As we've pointed out in an earlier article, the frequencies marked with an asterisk show the 90 nanometer versions of these notebook chips. They're currently codenamed "Dothan", and have a rather impressive 2MB of on die cache, making them good candidates for blades as well as notebooks. And for desktop PCs? That takes us nicely on to the last part of this article.

Politics, Politics, Politics
We understand from a source in Taiwan that when we suggested that the Pentium M chip would make a wonderful desktop processor, all hell broke loose in Santa Clara.

Why? Well, the notebook division of Intel, last time we counted, had a staff of between 600-800, while the desktop processor group, the "glory boys" headed up by Louis "I read the INQUIRER every day" Burns", has many thousands of staff more.

Each division of Intel, rather naturally, pushes its own product lines as far as it can within the organisation, playing for the hearts and minds of the people at the top with the power.

The desktop CPU people must have gone preternaturally ashen faced when they saw the INQ begin the Pentium M for Desktop Crusade.
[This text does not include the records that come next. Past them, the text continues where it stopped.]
/-- NMR_BAG_LAND (R364): the next bag's result row lands, or the command ends. -/
def execNmrBagLand (core cmd : Nat) (s : State) : Host.Outcome State Fault Refusal :=
  match getCmd s core cmd with
  | none => .next s
  | some k =>
    let x := leVal (jobRec k.job 0)
    match k.job.res with
    | some r => .next (setRes s core k r)
    | none =>
      let n := k.job.units
      if rNbag x ≤ n then
        .next (setRes s core k { status := 1, cause := 0, bytes := k.job.bytes, elems := n, pois := k.job.pois, crc := none })
      else
        .next (settleRun s k.uid 4096 (.nmrBagLand core cmd) (bagJob (Run.start s) (agentOf s core k) k.np k.job n)
          fun s y =>
            match y with
            | .error c =>
              setRes (countBar s core (rBar x) 0 (bagsWant x - k.job.bytes) false false) core k (nearStop c k.job.bytes n k.job.pois)
            | .ok (bs, fl) =>
              let s := landFor s core k.num { off := bagOff x n, data := bs, bar := rBar x, rest := 0, pois := false }
              let j := { k.job with units := n + 1, bytes := k.job.bytes + bs.length, pois := k.job.pois || anyPois bs
                                    flags := k.job.flags ||| fl }
              due (setCmd s core { k with job := j }) [.nmrBagLand core cmd])

end Sys2Proof.Machine
end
Why, this is the team that's made Intel what it is. It's the creme de la creme, the bee's bollocks, the summum bonum and the rest.

Some little upstart division's CPU, designed by a team of geeks out in Israel couldn't produce a better chip than the desktop group, could they?

Well, comparisons are odious. But looking at this from the outside, it's for sure that the small notebook group, as a team, has done well. In keynote after keynote, CEO Craig Barrett sings the praises of the Pentium M and the Centrino brand. The marketing money is there, and whether the desktop group like it or not, many on the outside, including the INQ staff here, consider the notebook technology - especially given the rate of convergence, to be the leading edge stuff these days.

Sheesh! Even the marketing analysts have started to agree. Sales of notebooks have for the first time outpaced those of desktops. Maybe it's some time for re-alignment and perhaps the traction in the desktop faction and the friction in the notebook interdiction will soon come to an end?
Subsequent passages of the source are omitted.